Between The Great Resignation, new rounds of layoffs, and an uncertain economic future, employers are facing one of the most challenging hiring landscapes in recent years. But even amid the so-called “Great Reshuffling,” top talent can still command top dollar. In July 2022, more than 5% of job postings on Indeed.com listed a signing bonus — that’s three times higher than in 2019.

With open roles still at astronomic levels, employers are making big bets on talent in the tight market. But overpaying now may have unintended consequences down the line, for both new and existing talent, especially in an environment where pay transparency is becoming the new norm (and mandated in some states).

“Employees today are very open about discussing their salaries, so any hopes of keeping your new offer confidential from your current staff are unrealistic,” says Anjela Mangrum, President of Mangrum Career Solutions. “When your existing workforce comes to know about newbies making almost as much as them after their years-long tenure at your firm, they'll start reassessing the value of their seniority and skills.”

She’s seen many employers who focus so intently on attracting new talent with high salaries or other compensation elements like equity and bonuses, only to end up with retention issues among their current staff. It can be worth budgeting in retention bonuses for existing employees in order to ease the disparity.

The decision to pay big bucks to a fresh hire now can also backfire during performance review season. “New employees want to get promoted within a year or they're off to the next,” says Michelle Volberg, Chief Executive Officer at Giledan Search. “By overpaying them from the start, you'll be overpaying them forever just to keep mediocre talent at best.” This can also lead to a culture where work ethic isn’t as highly valued since comp is so high out the gate, and the business can suffer as a result.

Staying on top of market rates remains key in a volatile economy, keeping in mind both historical, current, and projected market rates. “Employers should penny up for talent, but talent shouldn't overtax,” says Volberg. She advises her clients to set strict salary boundaries, knowing where you’re willing to go, and where you refuse to go when it comes to compensation conversations, and make sure to stick to it. “Some clients are still shelling out for talent, but the really smart ones stick to their guns and still get the best candidate.”
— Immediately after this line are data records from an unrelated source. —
-- ==== Sys2Proof/Laws/Encoder.lean ====
section
/-! SUPPORT. What ENCODE can do: its checks, one pack step, many pack steps, the whole command. -/

namespace Sys2Proof.Machine

/-! ### The checks -/

/-- The check of ENCODE as the conditions of R81, R82, R84 in the order of R125. -/
theorem encodeCheck_eq (s : State) :
    encodeCheck s =
      if s.pixLen % 4 ≠ 0 ∨ s.cfg.pixMax < s.pixLen ∨ s.cfg.msgMax < s.msgLen then some .invalidInput
      else if s.msgLen = 0 then some .emptyMessage
      else if 8 * (s.msgLen + 7) > 3 * (s.pixLen / 4) then some .capacityExceeded
      else none := by
  have hv : encValid s = false ↔ s.pixLen % 4 ≠ 0 ∨ s.cfg.pixMax < s.pixLen ∨ s.cfg.msgMax < s.msgLen := by
    simp only [encValid, Bool.and_eq_false_iff, decide_eq_false_iff_not]
    omega
  have hf : frameFits s = false ↔ 8 * (s.msgLen + 7) > 3 * (s.pixLen / 4) := by
    rw [frameFits, decide_eq_false_iff_not]
    simp only [nbits, frameLen, capBits, pixelCount]
    omega
  simp only [encodeCheck, Bool.not_eq_true', hv, hf]

/-- The check reads the parameters and the two length registers only. -/
theorem encodeCheck_congr {s t : State} (hc : t.cfg = s.cfg) (hp : t.pixLen = s.pixLen) (hm : t.msgLen = s.msgLen) :
    encodeCheck t = encodeCheck s := by
  simp only [encodeCheck_eq, hc, hp, hm]

/-! ### Packing -/

/-- A pack step changes PIX, the cursor and the count of free values, and nothing else. -/
theorem packStep_state (s : State) :
    packStep s = { s with pix := (packStep s).pix, k := s.k + 1, freeReads := (packStep s).freeReads } := by
  have h1 := readByte_state .pix (chanAddr s.k) s
  have h2 := readFrameBit_state s.k (readByte .pix (chanAddr s.k) s).2
  simp only [packStep, writeByte]
  rw [h2, h1]

/-- The PIX a pack step leaves: one byte written, at the channel the cursor points at (R85). -/
theorem packStep_pix (s : State) :
    (packStep s).pix =
      s.pix.write (chanAddr s.k)
        (packBit (readByte .pix (chanAddr s.k) s).1 (readFrameBit s.k (readByte .pix (chanAddr s.k) s).2).1) := by
  simp [packStep]

/-- Pack steps change PIX, the cursor and the count of free values, and nothing else. -/
theorem packSteps_state (n : Nat) (s : State) :
    packSteps n s =
      { s with pix := (packSteps n s).pix, k := s.k + n, freeReads := (packSteps n s).freeReads } := by
  induction n generalizing s with
  | zero => rfl
  | succ n ih =>
    simp only [packSteps]
    rw [ih (packStep s), packStep_state s]
    simp only [Nat.add_assoc, Nat.add_comm 1 n]

/-- One more pack step at the end. -/
theorem packSteps_succ (n : Nat) (s : State) : packSteps (n + 1) s = packStep (packSteps n s) := by
  induction n generalizing s with
  | zero => rfl
  | succ n ih => rw [packSteps, ih (packStep s), packSteps]

/-- Pack steps leave every byte of PIX alone but those of the channels they visit. -/
theorem packSteps_read_other (n : Nat) (s : State) (a : Nat)
    (h : ∀ k, s.k ≤ k → k < s.k + n → a ≠ chanAddr k) : (packSteps n s).pix.read a = s.pix.read a := by
  induction n generalizing s with
  | zero => rfl
  | succ n ih =>
    have hk : (packStep s).k = s.k + 1 := by rw [packStep_state]
    rw [packSteps, ih (packStep s) (fun k h1 h2 => h k (by omega) (by omega)), packStep_pix,
      Memory.read_write_other _ _ (h s.k (by omega) (by omega))]

/-- Pack steps keep PIX canonical. -/
theorem packSteps_wf (n : Nat) {s : State} (h : s.pix.Wf) : (packSteps n s).pix.Wf := by
  induction n generalizing s with
  | zero => exact h
  | succ n ih => exact ih (by rw [packStep_pix]; exact Memory.write_wf h _ _)

/-- Pack steps at channels inside a memory keep every byte inside it. -/
theorem packSteps_within (n : Nat) {s : State} {size : Nat} (h : s.pix.Within size)
    (hk : ∀ k, s.k ≤ k → k < s.k + n → chanAddr k < size) : (packSteps n s).pix.Within size := by
  induction n generalizing s with
  | zero => exact h
  | succ n ih =>
    have hk1 : (packStep s).k = s.k + 1 := by rw [packStep_state]
    refine ih (s := packStep s) ?_ (fun k h1 h2 => hk k (by omega) (by omega))
    rw [packStep_pix]
    exact Memory.write_within h (hk s.k (by omega) (by omega)) _

/-! ### The command -/

/-- What ENCODE does: it ends with the error the check finds, or it packs the frame (R80). -/
theorem execEncode_eq (s : State) :
    execEncode s =
      match encodeCheck s with
      | some e => .next (raise .encode e (encodeStart s))
      | none => .next (encodeDone (packSteps (nbits s.msgLen) (encodeStart s))) := by
  have h : encodeCheck (encodeStart s) = encodeCheck s := encodeCheck_congr rfl rfl rfl
  simp only [execEncode, h, pack]
  rfl

end Sys2Proof.Machine
end

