-- ==== Sys2Proof/Tests/Slice0.lean ====
section
/-! SUPPORT. Own tests: words written out from the encodings, ill-formed terms refused, the spec's vectors
(spec/95_test_vectors.md), and for each statement a state that meets its hypotheses. -/

namespace Sys2Proof.Tests

open Sys2Proof.Machine

/-! ### Small states and checks -/

/-- Consecutive bytes of a memory from index `a` on. -/
def cells : Nat → List Byte → Memory
  | _, [] => []
  | a, v :: vs => (a, v) :: cells (a + 1) vs

/-- The pixels (channel bytes 0 or 1, alpha 0xFF) whose channels carry the given bits; a last incomplete pixel is
dropped. -/
def pixelsFor : List Bool → List Byte
  | a :: b :: c :: rest => packBit 0 a :: packBit 0 b :: packBit 0 c :: 0xFF :: pixelsFor rest
  | _ => []

/-- The reset state with a pixel buffer and a message loaded. -/
def loaded (pixels message : List Byte) : State :=
  { State.reset with
    pix := cells 0 pixels, pixLen := pixels.length, msg := cells 0 message, msgLen := message.length }

/-- A buffer whose channel groups spell the given bytes, with up to two zero bits after them. -/
def carrying (bs : List Byte) : State := loaded (pixelsFor (bs.flatMap byteBits ++ [false, false])) []

/-- 22 pixels and a message of one byte: 64 bits in 66 channels (V3). -/
def fits : State := loaded (List.replicate 88 0x0A) [0x41]

/-- 21 pixels and a message of one byte: 64 bits, 63 channels (V3). -/
def tooSmall : State := loaded (List.replicate 84 0x0A) [0x41]

/-- Marker, "h", Terminator. -/
def markedH : State := carrying [0x53, 0x54, 0x45, 0x47, 0x4F, 0x3A, 0x68, 0x00]

/-- "stego:" in lower case: no Marker (V16). -/
def unmarked : State := carrying [0x73, 0x74, 0x65, 0x67, 0x6F, 0x3A]

/-- The outcome is a next state that passes a check. -/
def nextWith (o : Host.Outcome State Fault Refusal) (p : State → Bool) : Bool :=
  match o with
  | .next t => p t
  | _ => false

theorem exists_of_nextWith {o : Host.Outcome State Fault Refusal} {p : State → Bool} (h : nextWith o p = true) :
    ∃ t, o = .next t ∧ p t = true := by
  cases o with
  | next t => exact ⟨t, rfl, h⟩
  | fault r => cases h
  | refused r => cases h

theorem channelsWritten_of {p : Memory} {n : Nat} (h : ∀ k, k < n → (p.read (chanAddr k)).isSome = true) :
    ChannelsWritten p n :=
  fun k hk => Option.isSome_iff_exists.1 (h k hk)

/-! ### Decoding: words written out bit by bit (R50 to R53), and ill-formed terms -/

theorem test_decode_encode_word : decodeWord 0b00000001 = .ok .encode := by decide

theorem test_decode_decode_word : decodeWord 0b00000010 = .ok .decode := by decide

theorem test_decode_reserved_words :
    decodeWord 0x00 = .error (.reservedCode 0) ∧ decodeWord 0x03 = .error (.reservedCode 3) ∧
      decodeWord 0xFF = .error (.reservedCode 0xFF) ∧ decodeWord 0x101 = .error (.bitsAboveOpcode 0x101) := by decide

theorem test_table_words_decode : decodeTableWord 8 1 = some .encode ∧ decodeTableWord 8 2 = some .decode := by decide

/-- Each check of R5 refuses a configuration that breaks it. -/
theorem test_illformed_configs :
    ¬ ({ resetConfig with lenW := 0 } : Config).Wf ∧ ¬ ({ resetConfig with pixMax := 2 ^ 32 } : Config).Wf ∧
      ¬ ({ resetConfig with msgMax := 2 ^ 32 } : Config).Wf ∧ ¬ ({ resetConfig with outMax := 2 ^ 32 } : Config).Wf ∧
      ¬ ({ resetConfig with msgMax := 0 } : Config).Wf ∧ ¬ ({ resetConfig with outMax := 3743 } : Config).Wf ∧
      resetConfig.Wf := by decide

/-- Each check on host accesses refuses an access that breaks it. -/
theorem test_illformed_accesses :
    HostAccess.wf resetConfig (.writeReg 5 0) = false ∧ HostAccess.wf resetConfig (.writeReg 2 (2 ^ 32)) = false ∧
      HostAccess.wf resetConfig (.writeReg 3 (2 ^ 32)) = false ∧ HostAccess.wf resetConfig (.readReg 5) = false ∧
      HostAccess.wf resetConfig (.writeByte .pix 40000 0) = false ∧
      HostAccess.wf resetConfig (.writeByte .msg 64 0) = false ∧ HostAccess.wf resetConfig (.readByte .out 3744) = false ∧
      HostAccess.wf resetConfig (.writeReg 0 (2 ^ 40)) = true ∧ HostAccess.wf resetConfig (.readReg 4) = true := by
  decide

/-! ### The spec's vectors -/

/-- V8, first and last rows: "hi" into 24 pixels of 0xFF, an exact fit. -/
theorem test_encode_exact_fit :
    nextWith (exec .encode (loaded (List.replicate 96 0xFF) [0x68, 0x69])) (fun t =>
      decide (t.status.word = 0x10) &&
        decide ((List.range 16).map t.pix.read =
          [0xFE, 0xFF, 0xFE, 0xFF, 0xFF, 0xFE, 0xFE, 0xFF, 0xFF, 0xFF, 0xFE, 0xFF, 0xFF, 0xFE, 0xFF, 0xFF].map some) &&
        decide ((List.range' 80 16).map t.pix.read =
          [0xFF, 0xFE, 0xFE, 0xFF, 0xFF, 0xFE, 0xFE, 0xFF, 0xFE, 0xFE, 0xFE, 0xFF, 0xFE, 0xFE, 0xFE, 0xFF].map some)) =
      true := by decide +kernel

/-- S1: 2×2 pixels, "hi": CapacityExceeded, and the pixels stay. -/
theorem test_encode_capacity_exceeded :
    nextWith (exec .encode (loaded (List.replicate 16 0x10) [0x68, 0x69])) (fun t =>
      decide (t.status.word = 0x13) && decide (t.pix = cells 0 (List.replicate 16 0x10))) = true := by decide

/-- V13: the Marker with no Terminator in 16 pixels decodes to an empty text. -/
theorem test_decode_marker_only :
    nextWith (exec .decode (carrying [0x53, 0x54, 0x45, 0x47, 0x4F, 0x3A])) (fun t =>
      decide (t.pixLen = 64) && decide (t.status.word = 0x20) && decide (t.outLen = 0)) = true := by decide +kernel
Compensation in the current market is fluid and fluctuating, so accurate data matters more than ever, as well as projections and long-term strategies for potential downturns ahead. “Make sure your team and budget are in place to handle any market, not just the current one,” says Volberg. “That's the secret to scaling. At least that's what some founders have told me who run billion-dollar companies. They don't overpay.”

If you’re already in a situation where you are overpaying fresh talent, it can be worth having an honest evaluation on whether your original expectations are being met. “You might have thought that taking this step would lead to a high-morale team, but you've ended up with a workforce that takes their compensation for granted,” says Mangrum. In that case, it can be worth the short-term pain to let go of your overpaid employees (keeping in mind the costs of rehiring and training) in order to make long-term savings.

Higher pay doesn’t necessarily translate into higher quality work, and the psychological benefits of a big paycheck for an employee can be short-lived after the dopamine hit wears off. At that point, other factors of the job — like culture and values of the organization, the senior leadership, and the career opportunities — end up being more important for long-term satisfaction.

While money talks when it comes to attracting talent, employees also want more balanced workplaces. One recent survey by Lincoln Financial Group found that 64% of full-time employed U.S. adults would choose a company with a less stressful work environment over a 10% higher salary.

Emphasizing a role or company’s non-monetary benefits can be especially effective when it comes to recruiting younger generations. Gen Z values salary less importantly when compared to previous generations, according to Deloitte. When deciding between a boring, better paying job, and one with interesting work that paid less, Gen Z respondents answered fairly evenly. By emphasizing meaningful work and flexible remote work, leaders are more likely to attract younger talent without top-heavy comp packages.

Instead of going to compensation as a catch-all for top talent, Mangrum advises her clients to create a strong Employee Value Proposition (EVP), which balances competitive compensation and benefits with other key areas that the current labor market values, such as career growth opportunities, work-life balance, and job-interest alignment.

By balancing the needs of both fresh talent and the current team, leaders can ensure compensation conversations remain healthy, productive, and market-ready for the business environment ahead.